Né en période de crise, le COE a été créé pour continuer à résoudre des crises. Issu de l’éloignement et des divisions entre les Églises, des catastrophes que furent les guerres mondiales du XXe siècle, il est là pour mettre fin au colonialisme et combattre le racisme, mettre un terme à la guerre froide et à la menace d’anéantissement nucléaire, prévenir et faire cesser les conflits armés, mettre fin aux abus et à la destruction de la création de Dieu, agir face aux changements climatiques, combattre la mondialisation quand elle fait quelques riches et beaucoup de pauvres, lutter contre la pauvreté, mettre un terme à la violence au nom de la religion, défendre les droits des personnes réfugiées, s’opposer au nationalisme destructeur qui divise et tue, lutter contre les maladies et les endémies et contre la stigmatisation et l’exclusion liées au VIH, éradiquer les violences sexuelles et sexistes, mettre fin aux violences envers les enfants, et ainsi de suite. Notre époque est ainsi. Et le moment est venu de faire face à la crise à laquelle nous sommes confrontés.

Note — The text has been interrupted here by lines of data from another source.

-- ==== Sys2Proof/Certificates/Slice0/Obligations.lean ====
section
/-! DEFINITION. Statements about the part, for the provers. -/

open Sys2Proof Sys2Proof.Machine

/-! The block: its queue, its steps, its invariant. -/

/-- A step takes the command at the front of the queue and runs it on the state with the queue's rest. -/
def Obligations.StepRunsFront : Prop :=
  ∀ i rest s, s.pending = i :: rest → step s = exec i { s with pending := rest }

/-- On an empty queue a step is one reference tick: 2 ns pass, and while the reference runs and RESET_N is high the 96-bit time adds
the increment (R405); nothing else changes. That a step on an empty queue is a tick is the model's choice (log 1). -/
def Obligations.StepTicksWhenIdle : Prop :=
  ∀ s, s.pending = [] → ∃ t, step s = .next t
    ∧ t = { s with upNs := s.upNs + 2, clk := { s.clk with timeNs := t.clk.timeNs, timeFrac := t.clk.timeFrac } }
    ∧ (s.clk.frozen = none → s.resetHigh = true →
        t.clk.timeNs ++ t.clk.timeFrac = (s.clk.timeNs ++ s.clk.timeFrac) + s.clk.increment.setWidth 96)
    ∧ (s.clk.frozen ≠ none ∨ s.resetHigh = false → t.clk.timeNs = s.clk.timeNs ∧ t.clk.timeFrac = s.clk.timeFrac)

/-- No command, access or event touches the queue: what waited behind it still waits, in its order. -/
def Obligations.ExecKeepsQueue : Prop := ∀ i s t, exec i s = .next t → t.pending = s.pending

/-- Every row has a next state in every state, but for a vendor instruction that is available, to which the manual gives no effect
(R510): that one stops. -/
def Obligations.OnlyVendorStops : Prop :=
  (∀ i s, (∀ b, i = .vendorInstruction b → vendorAvailable s b = false) → ∃ t, exec i s = .next t)
  ∧ ∀ b s, vendorAvailable s b = true → exec (.vendorInstruction b) s = .fault .vendorInstruction

/-- The invariant holds right after reset. -/
def Obligations.ResetHasInvariant : Prop := invariant State.reset = true

/-- Every step keeps the invariant: the flash and the SPI data window stay in canonical form, and what waits stays well formed. -/
def Obligations.StepKeepsInvariant : Prop := ∀ s t, invariant s = true → step s = .next t → invariant t = true

/-- Values the manual states for the part right after reset: it boots, undecided of a pair (R55); its gate is closed (R443); events are
enabled as EV_ENABLE's reset values have it in either view (R53, R54); no ring is enabled (R59); the servo has its default figures
(R409 to R414); every domain is On with policy 0 (R471). Nothing waits: the queue is the model's own. -/
def Obligations.ResetValues : Prop :=
  State.reset.part = .boot ∧ State.reset.role = .undecided ∧ State.reset.pair.gateOpen = false
  ∧ State.reset.host.priv.evEnable = 0x0003FFFF ∧ State.reset.host.unpriv.evEnable = 0x000266F8
  ∧ State.reset.host.rx.all (fun r => !ringOn r.regs) = true ∧ State.reset.host.tx.all (fun r => !ringOn r.regs) = true
  ∧ (State.reset.host.priv.chans ++ State.reset.host.unpriv.chans).all (fun c => !ringOn c.regs) = true
  ∧ ringOn State.reset.host.ts.regs = false
  ∧ State.reset.clk.cfg = { kp := 0x8000, ki := 0x2000, clampPpb := 10000, dadjMaxPpb := 100, servoMs := 125, stepThrNs := 100000
                            lockNs := 1000, holdoverPpb := 500, outlierNs := 10000 }
  ∧ (∀ d, d < 24 → (domOf State.reset d).state = .on ∧ (domOf State.reset d).policy = 0) ∧ State.reset.pending = []

/-! Commands in service (R75). -/

/-- The rows of host commands are served by one routine, under their own command. -/
def Obligations.HostRowsServed : Prop :=
  ∀ i c e s, hostRow i = some (c, e) → exec i s = .next (hostCommand c e s)
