theorem keeps_noteBlink {s0 : State} (s : State) (addr : W32) (blink : Bool) (hs : Keeps s0 s) : Keeps s0 (noteBlink s addr blink) := by
  unfold Machine.noteBlink
  repeat' first
    | with_reducible assumption | with_reducible apply keeps_modOrbit

theorem keeps_fileNode {s0 : State} (k : Nat) (s : State) (i : Nat) (hs : Keeps s0 s) : Keeps s0 (fileNode k s i) := by
  induction k generalizing s with
  | zero => exact hs
  | succ k ih =>
    unfold fileNode
    cases nodeAt s i with
    | none => exact hs
    | some n =>
      dsimp only
      split
      · exact keeps_modOrbit _ _ hs
      · exact ih _ (keeps_orbitCount _ _ (keeps_modNode _ _ _ hs))
theorem keeps_unfile {s0 : State} (s : State) (i : Nat) (hs : Keeps s0 s) : Keeps s0 (unfile s i) := by
  unfold Machine.unfile
  repeat' first
    | with_reducible assumption | with_reducible apply keeps_modOrbit

theorem keeps_refile {s0 : State} (s : State) (i : Nat) (hs : Keeps s0 s) : Keeps s0 (refile s i) := by
  unfold Machine.refile
  repeat' first
    | with_reducible assumption | with_reducible apply keeps_fileNode | with_reducible apply keeps_unfile

theorem keeps_fileFrom {s0 : State} (s : State) (i : Nat) (a : Nat) (hs : Keeps s0 s) : Keeps s0 (fileFrom s i a) := by
  unfold Machine.fileFrom
  repeat' first
    | with_reducible assumption | with_reducible apply keeps_modNode | with_reducible apply keeps_unfile
    | with_reducible apply keeps_refile | with_reducible apply keeps_ite | split

theorem keeps_holdJoin {s0 : State} (s : State) (addr : W32) (on : Bool) (hs : Keeps s0 s) : Keeps s0 (holdJoin s addr on) := by
  unfold Machine.holdJoin
  repeat' first
    | with_reducible assumption | with_reducible apply keeps_modOrbit

theorem keeps_refileAll {s0 : State} (s : State) (hs : Keeps s0 s) : Keeps s0 (refileAll s) := by
  unfold Machine.refileAll
  repeat' first
    | with_reducible assumption | with_reducible apply keeps_fileFrom | with_reducible apply keeps_ite
    | with_reducible refine keeps_foldl ?_ fun _ _ _ => ?_

theorem keeps_dropLaunches {s0 : State} (s : State) (r : Nat) (hs : Keeps s0 s) : Keeps s0 (dropLaunches s r) := by
  unfold Machine.dropLaunches
  repeat' first
    | with_reducible assumption | dsimp only | (with_reducible refine keeps_mk ?_ rfl rfl)

theorem keeps_modQueue {s0 : State} (s : State) (f : QueueDom → QueueDom) (hs : Keeps s0 s) : Keeps s0 (modQueue s f) := by
  unfold Machine.modQueue
  repeat' first
    | with_reducible assumption | (with_reducible refine keeps_mk ?_ rfl rfl)

theorem keeps_modShape {s0 : State} (s : State) (q : Nat) (f : ShapeQueue → ShapeQueue) (hs : Keeps s0 s) : Keeps s0 (modShape s q f) := by
  unfold Machine.modShape
  repeat' first
    | with_reducible assumption | with_reducible apply keeps_modQueue

theorem keeps_trimHead {s0 : State} (s : State) (q : Nat) (hs : Keeps s0 s) : Keeps s0 (trimHead s q) := by
  unfold Machine.trimHead
  repeat' first
    | with_reducible assumption | with_reducible apply keeps_modShape

theorem keeps_freeRecord {s0 : State} (s : State) (r : Nat) (hs : Keeps s0 s) : Keeps s0 (freeRecord s r) := by
  unfold Machine.freeRecord
  repeat' first
    | with_reducible assumption | with_reducible apply keeps_modQueue | with_reducible apply keeps_dropLaunches
    | with_reducible apply keeps_trimHead | with_reducible apply keeps_modOrbit | split | dsimp only
    | (with_reducible refine keeps_mk ?_ rfl rfl)

theorem keeps_queueCount {s0 : State} (s : State) (i : Nat) (n : Nat) (hs : Keeps s0 s) : Keeps s0 (queueCount s i n) := by
  unfold Machine.queueCount
  repeat' first
    | with_reducible assumption | with_reducible apply keeps_modQueue

theorem keeps_park {s0 : State} (s : State) (f : Frame) (hs : Keeps s0 s) : Keeps s0 (park s f).1 := by
  unfold Machine.park
  repeat' first
    | with_reducible assumption | with_reducible apply keeps_modQueue | with_reducible apply keeps_bulkFresh
    | with_reducible apply keeps_modShape | with_reducible apply keeps_queueCount

theorem keeps_parkFirmware {s0 : State} (s : State) (f : Frame) (hs : Keeps s0 s) : Keeps s0 (parkFirmware s f).1 := by
  unfold Machine.parkFirmware
  repeat' first
    | with_reducible assumption | with_reducible apply keeps_modQueue | with_reducible apply keeps_queueCount
    | with_reducible apply keeps_park | with_reducible apply keeps_ite_fst

theorem keeps_parkHeld {s0 : State} (s : State) (hs : Keeps s0 s) : Keeps s0 (parkHeld s) := by
  unfold Machine.parkHeld
  repeat' first
    | with_reducible assumption | with_reducible apply keeps_parkFirmware | with_reducible apply keeps_modQueue
    | with_reducible apply keeps_modOrbit | with_reducible apply keeps_ite | with_reducible refine keeps_foldl ?_ fun _ _ _ => ?_
    | (with_reducible refine keeps_fst (by with_reducible assumption) ?_) | split
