theorem keeps_repairEntry {s0 : State} (s : State) (i : Nat) (cause : Nat) (words : Nat) (shadow : List Byte) (hs : Keeps s0 s) : Keeps
    s0 (repairEntry s i cause words shadow) := by
  unfold Machine.repairEntry
  repeat' first
    | with_reducible assumption | with_reducible apply keeps_modNodes | with_reducible apply keeps_mismatchEvent
    | with_reducible apply keeps_journalAdd | with_reducible apply keeps_writeEntry | with_reducible apply keeps_orphanFrames
    | with_reducible apply keeps_deleteNode | with_reducible apply keeps_nodeCount | with_reducible apply keeps_requestEpoch
    | with_reducible apply keeps_fileFrom | with_reducible apply keeps_refile | with_reducible apply keeps_ite | split | dsimp only

theorem keeps_compareEntry {s0 : State} (s : State) (shadow : List Byte) (hs : Keeps s0 s) : Keeps s0 (compareEntry s shadow) := by
  unfold Machine.compareEntry
  repeat' first
    | with_reducible assumption | with_reducible apply keeps_modNodes | with_reducible apply keeps_readEntryWords
    | with_reducible apply keeps_repairEntry | with_reducible apply keeps_ite | split | dsimp only

theorem keeps_compareOp {s0 : State} (s : State) (shadow : List Byte) (hs : Keeps s0 s) : Keeps s0 (compareOp s shadow) := by
  unfold Machine.compareOp
  repeat' first
    | with_reducible assumption | with_reducible apply keeps_worksOn | with_reducible apply keeps_compareEntry
    | with_reducible apply keeps_ite | intro _

theorem keeps_passEui {s0 : State} (s : State) (eui : W64) (hs : Keeps s0 s) : Keeps s0 (passEui s eui) := by
  unfold Machine.passEui
  repeat' first
    | with_reducible assumption | with_reducible apply keeps_passAddr | with_reducible refine keeps_foldl ?_ fun _ _ _ => ?_

theorem keeps_renameIndex {s0 : State} (s : State) (i : Nat) (j : Nat) (hs : Keeps s0 s) : Keeps s0 (renameIndex s i j) := by
  unfold Machine.renameIndex
  repeat' first
    | with_reducible assumption | dsimp only | (with_reducible refine keeps_mk ?_ rfl rfl)

theorem keeps_moveEntry {s0 : State} (s : State) (i : Nat) (j : Nat) (hs : Keeps s0 s) : Keeps s0 (moveEntry s i j) := by
  unfold Machine.moveEntry
  repeat' first
    | with_reducible assumption | with_reducible apply keeps_modNodes | with_reducible apply keeps_journalAdd
    | with_reducible apply keeps_nodeCount | with_reducible apply keeps_renameIndex | split

theorem keeps_runPath {s0 : State} (s : State) (path : List Nat) (free : Nat) (hs : Keeps s0 s) : Keeps s0 (runPath s path free).1 := by
  unfold Machine.runPath
  repeat' first
    | with_reducible assumption | with_reducible apply keeps_moveEntry | with_reducible refine keeps_foldl_fst ?_ fun _ _ _ => ?_
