-- ==== Sys2Proof/Laws/KeepsPart.lean ====
section
/-! SUPPORT. The queue and the canonical form of the addressed memories are kept by update, pair, boot and the part itself. -/

namespace Sys2Proof.Laws

open Sys2Proof.Machine

theorem keeps_modFw {s0 : State} (s : State) (f : Firmware → Firmware) (hf : Memory.wf 0xFF s.fw.flash = true → Memory.wf 0xFF (f
    s.fw).flash = true)
    (hs : Keeps s0 s) : Keeps s0 (modFw s f) := ⟨hs.1, fun k => ⟨hf (hs.2 k).1, (hs.2 k).2⟩⟩

theorem keeps_programRecord {s0 : State} (s : State) (f : Records → Records) (hs : Keeps s0 s) : Keeps s0 (programRecord s f) := by
  unfold Machine.programRecord
  repeat' first
    | with_reducible assumption
    | (with_reducible refine keeps_modFw _ _ (fun k => by first | exact k | exact wf_memWriteBytes _ _ _ _ k | exact wf_memClear _ _ _ _ k) ?_)

theorem keeps_stageEvent {s0 : State} (s : State) (stage : Nat) (hs : Keeps s0 s) : Keeps s0 (stageEvent s stage) := by
  unfold Machine.stageEvent
  repeat' first
    | with_reducible assumption | with_reducible apply keeps_raiseEvent

theorem keeps_flashErase {s0 : State} (s : State) (a : Nat) (n : Nat) (hs : Keeps s0 s) : Keeps s0 (flashErase s a n) := by
  unfold Machine.flashErase
  repeat' first
    | with_reducible assumption
    | (with_reducible refine keeps_modFw _ _ (fun k => by first | exact k | exact wf_memWriteBytes _ _ _ _ k | exact wf_memClear _ _ _ _ k) ?_)

theorem keeps_flashProgram {s0 : State} (s : State) (a : Nat) (bs : List Byte) (hs : Keeps s0 s) : Keeps s0 (flashProgram s a bs) := by
  unfold Machine.flashProgram
  repeat' first
    | with_reducible assumption
    | (with_reducible refine keeps_modFw _ _ (fun k => by first | exact k | exact wf_memWriteBytes _ _ _ _ k | exact wf_memClear _ _ _ _ k) ?_)

theorem keeps_countFailure {s0 : State} (s : State) (hs : Keeps s0 s) : Keeps s0 (countFailure s) := by
  unfold Machine.countFailure
  repeat' first
    | with_reducible assumption | with_reducible apply keeps_programRecord

theorem keeps_campaignReset {s0 : State} (s : State) (hs : Keeps s0 s) : Keeps s0 (campaignReset s) := by
  unfold Machine.campaignReset
  repeat' first
    | with_reducible assumption | with_reducible apply keeps_modCmp | with_reducible apply keeps_openRound
    | with_reducible apply keeps_ite | split

theorem keeps_closeCollection {s0 : State} (s : State) (hs : Keeps s0 s) : Keeps s0 (closeCollection s) := by
  unfold Machine.closeCollection
  repeat' first
    | with_reducible assumption | with_reducible apply keeps_modCmp | with_reducible apply keeps_ite

theorem keeps_collectionOp {s0 : State} (s : State) (hs : Keeps s0 s) : Keeps s0 (collectionOp s) := by
  unfold Machine.collectionOp
  repeat' first
    | with_reducible assumption | with_reducible apply keeps_endIfDone | with_reducible apply keeps_modCmp
    | with_reducible apply keeps_ite | split

theorem keeps_confirmImage {s0 : State} (s : State) (hs : Keeps s0 s) : Keeps s0 (confirmImage s) := by
  unfold Machine.confirmImage
  repeat' first
    | with_reducible assumption | with_reducible apply keeps_modKey | with_reducible apply keeps_programRecord
    | with_reducible apply keeps_stageEvent
    | (with_reducible refine keeps_modFw _ _ (fun k => by first | exact k | exact wf_memWriteBytes _ _ _ _ k | exact wf_memClear _ _ _ _ k) ?_)

theorem keeps_handBack {s0 : State} (s : State) (hs : Keeps s0 s) : Keeps s0 (handBack s) := by
  unfold Machine.handBack
  repeat' first
    | with_reducible assumption
    | (with_reducible refine keeps_modFw _ _ (fun k => by first | exact k | exact wf_memWriteBytes _ _ _ _ k | exact wf_memClear _ _ _ _ k) ?_)
    | with_reducible apply keeps_coreRestart | with_reducible apply keeps_endCommands
    | with_reducible refine keeps_foldl ?_ fun _ _ _ => ?_ | split | (with_reducible refine keeps_mk ?_ rfl rfl)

Il y a toujours besoin d’un mouvement œcuménique qui soit un mouvement d’amour et d’accompagnement. Lorsque j’ai commencé à travailler comme secrétaire général du COE, un de mes vœux les plus chers, une de mes visions les plus claires, était que nous puissions nous engager à une responsabilité mutuelle les uns envers les autres, en évitant de parler ou d’agir comme si les autres n’étaient pas avec nous. L’un de mes objectifs était que nous puissions reconnaître et prendre en compte l’importance des contributions des autres. En effet, il s’agit avant tout de nous considérer mutuellement comme des êtres humains. Puis de nous considérer comme des disciples du Christ, et de recevoir les contributions des autres Églises, et des partenaires, dans cette communauté fraternelle d’échange de dons. Au COE en tant qu’organisation, il s’agit des autres filières et départements, de ce que chacun et chacune d’entre nous apporte au collectif. La responsabilité mutuelle est un principe qui consiste à travailler ensemble dans la transparence et la confiance réciproque, en affirmant notre base et notre objectif communs de manière concrète. Il consiste à nous rendre visibles les uns aux autres, et à répondre en nous observant et en nous reconnaissant – en nous déplaçant ensemble dans notre paysage et à notre époque.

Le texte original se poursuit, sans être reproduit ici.